Comparing relative impacts of various trail user groups: The EA document introduces the concept that different user groups have varying levels of physical impacts on trails noting that hiking and biking have similar impacts while horse use has significantly higher impacts. Unfortunately the document does not really site any specific research or studies in forming this conclusion and some reviewers of the EA may read in an opinion based on prejudice instead of reaction to hard science. As a professional trail designer/builder, perhaps I have researched this (as it is important to my job) more than the author of the EA and I can share the research I have re-viewed.
The statements/claims in the EA are certainly well founded and number of different studies back up the generalizations made.
A 2001 study performed by botanist Richard Reader of the University of Guelph (Canada) noted that "We've found that hikers have the same effect as bikers do, regardless of the number of trips along the path.
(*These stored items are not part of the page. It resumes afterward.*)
-- ==== Sys2Proof/Certificates/Slice0/Obligations.lean ====
section
/-! DEFINITION. The statements for the provers, family by family. Each says in its docstring what of the spec it formalises; where it rests
on a choice of the model it names the log entry. -/

section
open Sys2Proof Sys2Proof.Machine

/-! ### The whole machine -/

/-- A step takes the command at the front of the queue and runs it on the state with the queue's rest; on an empty queue the part idles
(the model's choice, log 22). -/
def Obligations.StepRunsFrontCommand : Prop :=
  (∀ (c : Instr) (rest : List Instr) (s : State), step (s.setPending (c :: rest)) = exec c (s.setPending rest))
    ∧ ∀ s : State, s.pending = [] → step s = .next s

/-- No command stops the part, and none but the sender touches the queue of commands (log 1). -/
def Obligations.EveryCommandGoesOn : Prop :=
  ∀ (c : Instr) (s : State), ∃ t, exec c s = .next t ∧ t.pending = s.pending

/-- R158: after every command, ATTN_x is low if and only if port x's session is open and some cause is both in its cause set and in its
attention mask; while RESET is held low all lines are high (R159). -/
def Obligations.LinesFollowCauses : Prop :=
  ∀ (c : Instr) (s t : State) (p : Port), exec c s = .next t →
    (t.attnLow.get p = true ↔
      t.pins.resetLow = false ∧ ∃ x, t.session p = some x
        ∧ ∃ n < 8, (t.causeSet p x).getLsbD n = true ∧ x.attnMask.getLsbD n = true)

/-- R151, R152, R153: the cause set holds the five latches and the three level causes as they stand. -/
def Obligations.CauseSetBits : Prop :=
  ∀ (s : State) (p : Port) (x : Session),
    ((s.causeSet p x).getLsbD 0 = true ↔ x.watermark ≤ x.deliverableCount s.journal)
    ∧ (s.causeSet p x).getLsbD 1 = x.latches.overrun
    ∧ (s.causeSet p x).getLsbD 2 = x.latches.leaseGranted
    ∧ ((s.causeSet p x).getLsbD 3 = true ↔
        ∃ t, s.lease = some t ∧ t.holder = p ∧ remainingMs s.front.tick t.expiry ≤ 2000)
    ∧ (s.causeSet p x).getLsbD 4 = x.latches.captureReclaimed
    ∧ (s.causeSet p x).getLsbD 5 = x.latches.pulseLost
    ∧ (s.causeSet p x).getLsbD 6 = x.latches.snapshotDone
    ∧ (s.causeSet p x).getLsbD 7 = s.config.fault

/-- R11, R46: the epoch and the commands' time change at resets, and the tick counter else by TICK_COUNT alone, which changes nothing
else. -/
def Obligations.TickAndEpoch : Prop :=
  (∀ (c : Instr) (s t : State), exec c s = .next t → mayReset c = false → t.journal.epoch = s.journal.epoch)
    ∧ (∀ (c : Instr) (s t : State), exec c s = .next t → mayReset c = false → c ≠ .tickCount → t.front.tick = s.front.tick)
    ∧ ∀ s : State, s.pins.resetLow = false →
        exec .tickCount s = .next { s with front := { s.front with tick := s.front.tick + 1 } }.drive

/-! ### Resets -/

/-- What a power-on reset leaves, block by block (R22, R60, R82, R106, R127, R150, R160), but for the levels of the pins and the count of
draws, which are the model's choice (log 2, 10), and for the tick of the last byte and the fetch position of a port, which nothing reads before
they are written (log 23). The kept level of XTRIG_IN is the pin's (R92). -/
def Obligations.ResetState : Prop :=
  State.reset.journal =
      { entries := [{ seq := 1, tick := 0, hc := 0, body := .restart .powerOn 1 }], nextSeq := 2, epoch := 1
        tally := { counts := PerClass.all 0, first := 0, last := 0 }, waiting := [] }
    ∧ (∀ p, State.reset.session p = none) ∧ State.reset.token = none
    ∧ State.reset.front.tick = 0 ∧ State.reset.front.hc = 0 ∧ State.reset.front.lineState = .acquiring
    ∧ State.reset.front.genuineRun = 0 ∧ State.reset.front.wait = .timeout ∧ State.reset.front.opened = .empty
    ∧ State.reset.front.prevNegative = none ∧ State.reset.front.uHistory = List.replicate 32 0
    ∧ State.reset.front.s0 = frontDefaults
    ∧ State.reset.front.image =
        { summary :=
            { hc := 0, polarity := .noSign, n := 0, synthetic := false, uRms := 0, iaRms := 0, ibRms := 0, residRms := 0, uPeak := 0
              iaPeak := 0, ibPeak := 0, pA := 0, pB := 0, qA := 0, qB := 0, sA := 0, sB := 0 }
          closeTick := 0, lineState := .acquiring }
    ∧ (∀ d, State.reset.det.dets.get d =
        { state := .idle, run := 0, cfg := detDefaults.get d, episode := 0, startHc := 0, extreme := 0, age := 0, span := 0
          tallyCount := 0, tallySum := 0 })
    ∧ State.reset.det.nextEpisode = 1 ∧ State.reset.det.inbox = []
    ∧ State.reset.store.mode = .live 0 [] ∧ State.reset.store.sealedCaptures = [] ∧ State.reset.store.nextId = 1
    ∧ State.reset.store.s2 = capDefaults ∧ State.reset.store.xtrigOut = none ∧ State.reset.store.inbox = []
    ∧ State.reset.store.xtrigLevel = State.reset.pins.xtrigInHigh
    ∧ (∀ a, State.reset.energy.acc.get a = { value := 0, residue := 0, gate := .running, creepRun := 0, lastHc := 0 })
    ∧ (∀ e, State.reset.energy.engines.get e = { residue := 0, pending := 0, lost := 0, phase := .idle })
    ∧ State.reset.energy.s3 = energyDefaults ∧ State.reset.energy.pendingSnapshot = none
    ∧ State.reset.energy.nextSnapshot = 1
    ∧ State.reset.energy.lastSnapshot =
        { id := 0, tick := 0, hc := 0, requesters := PerPort.all false, values := PerAcc.all 0 }
    ∧ State.reset.energy.lastCloseHc = 0 ∧ State.reset.energy.closes = [] ∧ State.reset.energy.handed = []
    ∧ State.reset.config.committed = Table.defaults ∧ State.reset.config.generation = 0
    ∧ State.reset.config.code = Table.defaults.code ∧ State.reset.config.fault = false
    ∧ State.reset.config.restartDue = none ∧ State.reset.config.nextScrub = 100
    ∧ State.reset.lease = none ∧ State.reset.queue = []
    ∧ (∀ k, (State.reset.links.get k).counters = { badLead := 0, cut := 0, timeout := 0, length := 0, checkFail := 0 }
        ∧ (State.reset.links.get k).unfetched = 0 ∧ (State.reset.links.get k).phase = .none
        ∧ (State.reset.links.get k).receipt = [] ∧ (State.reset.links.get k).pending = none ∧ (State.reset.links.get k).sdo = none)
    ∧ State.reset.portC.counters = { badLead := 0, cut := 0, timeout := 0, length := 0, checkFail := 0 }
    ∧ State.reset.portC.overlap = 0 ∧ State.reset.portC.rateSpan = none ∧ State.reset.portC.phase = .hunting
    ∧ State.reset.portC.receipt = [] ∧ State.reset.portC.sending = none ∧ State.reset.portC.held = none
    ∧ State.reset.attnLow = PerPort.all false ∧ State.reset.pending = []

/-- R11, R21, R22: POWER_ON_RESET brings the part to its power-on state whatever it was in; the pins are the outside's, and the kept
level of XTRIG_IN is the pin's (R92). -/
def Obligations.PowerOnReset : Prop :=
  ∀ s : State, exec .powerOnReset s = .next
    { State.reset with
      store := { State.reset.store with xtrigLevel := s.pins.xtrigInHigh }
      pins := s.pins, draws := s.draws, pending := s.pending }

/-- R11, R21, R22, R127, R150: a pin reset and a requested restart clear the journal to a RESTART entry with the next epoch, end every
session and every block's state, and keep S3, the accumulator values and residues and the pulse residues. A pin reset holds the part
until RESET is released, which takes the level of XTRIG_IN without an edge (R92). A restart timeout takes effect at its tick or later (log 6).
That the S3 in force becomes the committed S3 is the model's reading (log 17). -/
def Obligations.PinResetAndRestart : Prop :=
  (∀ s : State, s.pins.resetLow = false → ∃ t, exec .pinReset s = .next t ∧ t.pins = { s.pins with resetLow := true }
      ∧ t.journal.entries = [{ seq := 1, tick := 0, hc := 0, body := .restart .pin (idSucc s.journal.epoch) }]
      ∧ t = { State.afterReset .pin (idSucc s.journal.epoch) s.config.committed.energy
          (s.energy.acc.mapWith fun _ r => (r.value, r.residue)) (s.energy.engines.mapWith fun _ e => e.residue)
          t.pins s.draws s.pending with attnLow := PerPort.all false })
    ∧ (∀ (s : State) (due : W32), s.pins.resetLow = false → s.config.restartDue = some due → reached s.front.tick due = true →
        ∃ t, exec .restartTimeout s = .next t ∧ t.pins = s.pins
          ∧ t.journal.entries = [{ seq := 1, tick := 0, hc := 0, body := .restart .request (idSucc s.journal.epoch) }]
          ∧ t.journal.nextSeq = 2 ∧ t.journal.epoch = idSucc s.journal.epoch ∧ t.sessions = PerPort.all none ∧ t.token = none
          ∧ t.config.committed = { Table.defaults with energy := s.config.committed.energy }
          ∧ t.energy.s3 = s.config.committed.energy ∧ t.config.restartDue = none ∧ t.lease = none ∧ t.queue = []
          ∧ (∀ a, t.energy.acc.get a =
              { value := (s.energy.acc.get a).value, residue := (s.energy.acc.get a).residue, gate := .running, creepRun := 0
                lastHc := 0 })
          ∧ (∀ e, t.energy.engines.get e =
              { residue := (s.energy.engines.get e).residue, pending := 0, lost := 0, phase := .idle })
          ∧ t = { State.afterReset .request (idSucc s.journal.epoch) s.config.committed.energy
              (s.energy.acc.mapWith fun _ r => (r.value, r.residue)) (s.energy.engines.mapWith fun _ e => e.residue)
              s.pins s.draws s.pending with attnLow := PerPort.all false })
    ∧ ∀ s : State, s.pins.resetLow = true → exec .resetRelease s = .next
        { s with
          pins := { s.pins with resetLow := false }
          store := { s.store with xtrigLevel := s.pins.xtrigInHigh } }.drive

/-! ### The Front End (chapter 3) -/

/-- R44, R45, R48, R49: a frame that is no accepted crossing, with the open half-cycle below the wait limit, is handed to the Capture
Store with the counters as they stand, joins the open half-cycle, and leaves its sign and its U sample behind. -/
def Obligations.FrameJoins : Prop :=
  ∀ (u ia ib : W16) (s : State), s.pins.resetLow = false →
    let f := scaleFrame s.front.s0 ⟨u, ia, ib⟩
    (s.front.prevNegative = some (!decide (f.u.toInt < 0)) → s.front.opened.n < 32) →
    s.front.opened.n < waitLimit s.front.s0 s.front.wait →
    exec (.frameTaken u ia ib) s = .next
      { s with
        store := { s.store with inbox := s.store.inbox ++ [CapEvent.frame ⟨f, s.front.tick, s.front.hc⟩] }
        front := { s.front with
          opened := s.front.opened.join f (uQuarter s.front.s0 s.front.uHistory)
          prevNegative := some (decide (f.u.toInt < 0))
          uHistory := (f.u :: s.front.uHistory).take 32 } }.drive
In reality, both are equally damaging to the environment, but there is increased trail wear because twice the number of people are now using the trails." (Impacts of Experimentally Applied Mountain Biking and Hiking on Vegetation and Soil of a Deciduous Forest - Eden Thurston and Richard Reader).
A trail impact study from the Aldo Leopold Wilderness Research Institute comparing hiking impacts to horses and llamas noted: "Horse traffic resulted in statistically significant higher sediment yields (the primary indicator of trail deterioration) than either hiker or llama traffic. The low level (250 passes) horse treatment caused more impact than the high level (1000 passes) llama treatments, suggesting that horses can cause at least four times as much impact to trails under the conditions simulated in this experiment. In addition, under dry trail conditions horse traffic caused significant reductions in soil bulk density (a measure of how compacted the soil is) compared to llama and hiker traffic. Horse traffic also caused significant increases in soil roughness compared with the other 2 users. This suggests that the greater impacts of horses on trails is a result of soil loosening of trail surfaces that are otherwise compacted, thereby increasing the detachability of soil particles and increasing sediment yield and erosion." (Llamas, Horses, and Hikers: Do They Cause Different Amounts of Impact? - Thomas Deluca (University of Montana) and David Cole (USFS - Wilderness Research Institute) 1998 study)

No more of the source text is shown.